:: Supplied records ::
-- ==== Sys2Proof/Machine/RackLink.lean ====
section
/-! DEFINITION. The rack link engine (04): cycles and departures, received frames, window expiries, RLE's boundary work,
and its requests. -/

namespace Sys2Proof.Machine

/-! ### Cycles and departures (04 sections 4.2, 4.5) -/

/-- The mode work of 04 R74 for cycle `k`: part 1 at cycle 0; part 2 at the last cycle start of the second, at cycle 0
only when no SET CYCLE is staged. -/
def modeWork (r : PortRec) (k n : Nat) (stagedCycle : Bool) : PortRec :=
  let x := if k = 0 then r.modeFirst else r
  if k + 1 = n ∧ (k ≠ 0 ∨ stagedCycle = false) then x.modeLast else x

/-- What a compensated instant of cycle `k` of second `sec` does on a port: the mode work, then the departure if one is
due, not suppressed, and, where it is early, no SET CYCLE is staged (04 R60, R61, R65, R74). -/
def State.cycleWork (s : State) (p : Port) (sec : RowSec) (k : Nat) (left : Time) (early receiving : Bool) : State :=
  let t := (s.setPort p (modeWork (s.port p) k s.rle.cycle.divisor s.rle.staged.isSome)).note (.departure p sec k)
  if (t.port p).due k && !t.suppressed sec && !(early && t.rle.staged.isSome) then t.depart p sec k left receiving else t

/-- The compensated instant of cycle `k` of second `sec` under divisor `n` and compensation `c`; cycle 0 is early when
`c` is above 0 (04 R60, R61). -/
def departureInstant (sec : RowSec) (k n c : Nat) : Time × Bool :=
  if k = 0 ∧ 0 < c then (⟨sec - 1, nsPerSec - c⟩, true) else (⟨sec, k * (nsPerSec / n) - c⟩, false)

/-- CYCLE_COMPENSATED_INSTANT (04 R74). With C = 0 the instant of cycle 0 is the roll into its second, taken at that
roll's tick even where a step has moved the timescale since. `receiving`: a frame is being received on the port then, and
does not end at that tick (log entry 50). -/
def execCycleCompensatedInstant (p : Port) (sec : RowSec) (k : Nat) (receiving : Bool) (s : State) : Outcome :=
  let d := departureInstant sec k s.rle.cycle.divisor (s.comp p)
  if s.mlc.held || (s.port p).state == .down || s.rle.cycle.divisor ≤ k then .next s
  else
    let rolled := k = 0 ∧ s.comp p = 0 ∧ s.clk.rolled = some sec
    match (if rolled then some s else s.reach d.1) with
    | none => .next s
    | some t =>
      if (¬rolled ∧ d.1.sec ≠ t.now.sec) ∨ t.hasTaken (.departure p sec k) then .next s
      else .next (t.cycleWork p sec k d.1 d.2 receiving)

/-! ### Received frames (04 sections 4.1, 4.3) -/

/-- The frame on a port has ended: after one that was received the receiver looks for the next start symbol, after one
abandoned under 04 R59 it waits for idle first (R58). -/
def State.frameOver (s : State) (p : Port) (rx : RackRx) : State := s.setPort p { s.port p with rx := rx }

/-- Whether an exchange's window has run out by now. -/
def Exchange.overdue (x : Exchange) (elapsed : Nat) : Bool := x.stamp + x.window * unitsPerNs ≤ elapsed

/-- The expiry deferred to a frame, or fallen due in its course, is taken up at its end (04 R69). -/
def State.closeFrame (s : State) (p : Port) : State :=
  match (s.port p).exch with
  | none => s
  | some x => if x.deferred || x.overdue s.clk.elapsed then s.missEcho p else s

/-- The counter of a failed check (04 R59). -/
def PortCounters.reject (c : PortCounters) : RackCheck → PortCounters
  | .framing => { c with framing := bump c.framing }
  | .kind => { c with protocol := bump c.protocol }
  | .count => { c with count := bump c.count }
  | .crc => { c with crc := bump c.crc }

/-- A frame fails a check and is abandoned (04 R59, R69). -/
def State.rejectFrame (s : State) (p : Port) (c : RackCheck) : State :=
  let t := s.frameOver p .waitIdle
  (t.setPort p { t.port p with ctr := (t.port p).ctr.reject c }).closeFrame p

/-- A received CALL as mode and exchange stand (04 R75). -/
def PortRec.takeCall (r : PortRec) : PortRec :=
  if r.mode = .quiet ∧ r.exch = none then { r with solicited := true }
  else { r with ctr := { r.ctr with protocol := bump r.ctr.protocol } }

/-- A received CALL (04 R75). An expiry that fell before it without being deferred to it comes first; one deferred to
it comes after (R69). -/
def State.receiveCall (s : State) (p : Port) : State :=
  let t := s.frameOver p .looking
  match (t.port p).exch with
  | none => t.setPort p (t.port p).takeCall
  | some x =>
    if x.deferred then (t.setPort p (t.port p).takeCall).missEcho p
    else if x.overdue t.clk.elapsed then
      let u := t.missEcho p
      u.setPort p (u.port p).takeCall
    else t.setPort p (t.port p).takeCall

/-- A port enters UP at a valid ECHO; the record of a FAULTED port leaves LOST (04 R67, R73; 05 R82). -/
def State.portUp (s : State) (p : Port) : State :=
  match (s.port p).state with
  | .up => s
  | .down => s
  | .seeking => (s.setPort p ((s.port p).enter .up)).raiseNotice (.port p) (.port .up .echo)
  | .faulted =>
    ((s.setPort p ((s.port p).enter .up)).changeRecord p (s.rack p).toSettling .recover).raiseNotice
      (.port p) (.port .up .echo)

/-- The port after a valid ECHO, before any change of state (04 R67). -/
def PortRec.takeEcho (r : PortRec) (e : Echo) (a : Time) : PortRec :=
  { r with
    exch := none
    missRun := 0
    lastEcho := some ⟨a, e.turn, e.rxSec, e.rxNs, e.stepped, e.holdover⟩
    ctr := { r.ctr with echoes := bump r.ctr.echoes } }

/-- What an ECHO's marks are dated with (06 R117, R120). -/
def State.dating (s : State) (p : Port) (a : Time) : Dating :=
  ⟨(s.port p).log, s.tsu.gen, s.tsu.hist, (s.rack p).delay, (s.rack p).rate, (s.rack p).state, s.tsu.grade, a⟩

/-- A valid ECHO of exchange `x`, arrival time `a`, handed on, `r` being the port with the ECHO taken: the port's change of
state, then the marks to ECU, dated by the record before the sample, then the sample to DRM (04 R67, R70). -/
def State.handOn (s : State) (p : Port) (r : PortRec) (x : Exchange) (e : Echo) (a : Time) : State :=
  let t := (s.setPort p r).portUp p
  let u := t.setMarks p (PortMarks.takeMarks (t.dating p a) e.marks (t.marks p))
  u.takeSample ⟨p, x.entry, x.window, a, e.turn, e.rxSec, e.rxNs, e.stepped, e.holdover⟩

/-- A valid ECHO of the open exchange `x` (04 R67, R70). -/
def State.validEcho (s : State) (p : Port) (x : Exchange) (e : Echo) (a : Time) : State :=
  s.handOn p ((s.port p).takeEcho e a) x e a

/-- An ECHO that finds no open exchange (04 R68). -/
def State.lateEcho (s : State) (p : Port) : State :=
  s.setPort p { s.port p with ctr := { (s.port p).ctr with late := bump (s.port p).ctr.late } }

/-- The elapsed time at a leading edge `ago` ns before now, in 2^-32 ns. -/
def State.edgeElapsed (s : State) (ago : Nat) : Int := (s.clk.elapsed : Int) - ago * unitsPerNs

/-- The timescale value at a leading edge `ago` ns before now, whole ns; an edge before the latest step is a time of the
timescale before it (04 R58). -/
def State.edgeTime (s : State) (ago : Nat) : Time :=
  let back : Int := match s.tsu.hist with
    | [] => 0
    | h :: _ => if s.edgeElapsed ago < s.clk.stepStamp then h.amount else 0
  s.now.plus (-(ago : Int) - back)

/-- A received ECHO, its leading edge `ago` ns before its frame-end (04 R67, R68). -/
def State.receiveEcho (s : State) (p : Port) (e : Echo) (ago : Nat) : State :=
  let t := s.frameOver p .looking
  match (t.port p).exch with
  | none => t.lateEcho p
  | some x =>
    if t.edgeElapsed ago < x.stamp then s
    else if (x.stamp + x.window * unitsPerNs : Nat) < t.edgeElapsed ago then (t.missEcho p).lateEcho p
    else if e.tag = x.entry.tag then t.validEcho p x e (t.edgeTime ago)
    else
      (t.setPort p { t.port p with ctr := { (t.port p).ctr with tag := bump (t.port p).ctr.tag } }).closeFrame p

:: Exercise ::
Check each line of the entries above for the string "marks", and return those that contain it.

:: Your solution ::
/-- What an ECHO's marks are dated with (06 R117, R120). -/
state, then the marks to ECU, dated by the record before the sample, then the sample to DRM (04 R67, R70). -/
  let u := t.setMarks p (PortMarks.takeMarks (t.dating p a) e.marks (t.marks p))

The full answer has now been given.